Um dos elementos que almeja em ter é um tapete persa Kashimir que pertencia à bisavó. Sua antecessora trouxe a tapeçaria quando migrou do Líbano para o Brasil. Décadas mais tarde, o objeto fez parte do quarto dele quando era um bebê. Agora está na casa de seus parentes, e o professor pretende ficar com ele no futuro. "A minha opinião é que esses móveis ou objetos dão personalidade. Você mostra que é uma pessoa que conhece estilos, que tem a sensibilidade mais aguçada. Quando vou em uma casa que tudo é moderno, branco e prático demais, não vejo vida", opina.
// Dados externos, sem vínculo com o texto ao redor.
/-- RESTART by the state in which it is taken: through a LEAVE from JOINING and OPERATING, after the LEAVE that
remains or at once in QUIET, at once in MUTED and CONFIG FAULT; a second RESTART changes nothing (R14, R163, R166; of
the reset, log entry 32 is for the 20 ms of the loading that follows, log entry 21 for the request then held, log
entry 24 for the score unit and log entry 35 for what a cadence window has seen). -/
def Obligations.RestartByState : Prop :=
  ∀ s : State, s.spi = .opened →
    ((s.control.station = .joining ∨ s.control.station = .operating) →
      ∃ t, exec .restart s = .next t ∧ t.spi = .taken 0x5A [] ∧ t.pins = s.pins ∧ EntersQuiet true s t) ∧
    (s.control.station = .quiet → s.control.restartPending = true →
      exec .restart s = .next { s with spi := .taken 0x5A [] }) ∧
    (s.control.station = .quiet → s.control.restartPending = false →
      (s.bus.queue.any (fun e => e.kind == .leave) = true ∨ ∃ f, s.bus.inFlight = some f ∧ f.entry.kind = .leave) →
      exec .restart s = .next { s with
        spi := .taken 0x5A [], control := { s.control with restartPending := true } }) ∧
    (s.control.station = .quiet → s.control.restartPending = false →
      s.bus.queue.any (fun e => e.kind == .leave) = false →
      (∀ f, s.bus.inFlight = some f → f.entry.kind ≠ .leave) →
      ∃ t, exec .restart s = .next t ∧ t.spi = .taken 0x5A [] ∧ Resets s t) ∧
    ((s.control.station = .muted ∨ s.control.station = .configFault) →
      ∃ t, exec .restart s = .next t ∧ t.spi = .taken 0x5A [] ∧ Resets s t)

/-! ### The inspection port -/

/-- A fall of CS_N opens a transaction and a rise ends it, in every state; a command whose transaction is not open is
not taken; a byte that names no command is answered BAD ARGUMENT and does nothing. On MISO the host reads fill until
the command is taken, then the status byte and the reply data, then fill, most significant bit first, and a rise of
SCK does not change it (R164, R165, R179; that a command is told whole is the model's form, log entry 12, and the fill
with no transaction open its choice, log entry 31). -/
def Obligations.TransactionsOpenAndEnd : Prop :=
  (∀ s : State,
    exec .spiTransactionOpen s = .next { s with spi := .opened } ∧
    exec .spiTransactionEnd s = .next { s with spi := .waiting } ∧
    (∀ c, isInspection c = true → s.spi ≠ .opened → exec c s = .next s) ∧
    (∀ byte, s.spi = .opened → s.control.station ≠ .loading →
      exec (.unknownCommand byte) s = .next { s with spi := .taken 0x61 [] })) ∧
  (∀ (place : Nat) (status : Byte) (data : List Byte),
    misoByte .waiting place = 0xFF ∧ misoByte .opened place = 0xFF ∧ misoByte (.taken status data) 0 = status ∧
    (∀ byte, data[place]? = some byte → misoByte (.taken status data) (place + 1) = byte) ∧
    (data.length ≤ place → misoByte (.taken status data) (place + 1) = 0xFF)) ∧
  ∀ (taken : Nat) (t : Transaction),
    (∀ place, (place < taken → transactionByte taken t place = 0xFF) ∧
      (taken ≤ place → transactionByte taken t place = misoByte t (place - taken))) ∧
    (∀ bytes : List Byte, misoRead taken t SpiShift.start (bytes.flatMap byteEdges) =
      (List.range bytes.length).flatMap fun place =>
        [7, 6, 5, 4, 3, 2, 1, 0].map fun k => (transactionByte taken t place).getLsbD k) ∧
    (∀ (p : SpiShift) (mosi : Bool), misoLevel taken t (shiftEdge p (.rise mosi)) = misoLevel taken t p)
De acordo com ele, todos os meios criativos passam por um processo de busca pelas origens. "Isso está claro até para os leigos que não lidam com a parte criativa. O mundo está passando por uma transformação grande e muitas coisas novas estão sendo criadas. Por isso, as pessoas ficam perdidas", explica. Retomar a memória afetiva - seja com objetos antigos ou que transmitem histórias - é uma forma de criar vínculo neste período de rápidas mudanças.

Vintage X Retrô

"O termo 'vintage' é associado ao que marcou uma determinada época do século XX. Os móveis e objetos vintage são originais, idealizados em algum período do passado, e conservam suas características. Carrega um valor diferenciado e fica mais nobre com o passar do tempo. Já o termo 'retrô' é o móvel ou objeto produzido atualmente, mas inspirado no passado. O retrô homenageia o vintage, buscando representar uma época que já ficou para trás por meio dos mesmos aspectos formais" - Ligia Cristina Battezzati, professora de Arte no Instituto Federal do Paraná e autora da dissertação "A personalização dos ambientes domésticos através do uso dos estilos vintage e retrô na decoração contemporânea".

Conhecimento para todos

Em 1999, a psicóloga Vero Kraemer (@verokraemer) precisava encontrar outras alternativas de sustento. Com experiências de seu hobbie, comprou vasos para pintar com as tintas que sobraram da reforma de seu apartamento. Aos poucos, começou a vender suas obras na rua até que o aumento de vendas proporcionou a expansão para um espaço próprio, denominado “Além da Rua Atelier”. Especializada em mosaicos e na pintura de móveis, vasos e telas, aprendeu a reutilizar peças antigas de acordo com a demanda dos clientes.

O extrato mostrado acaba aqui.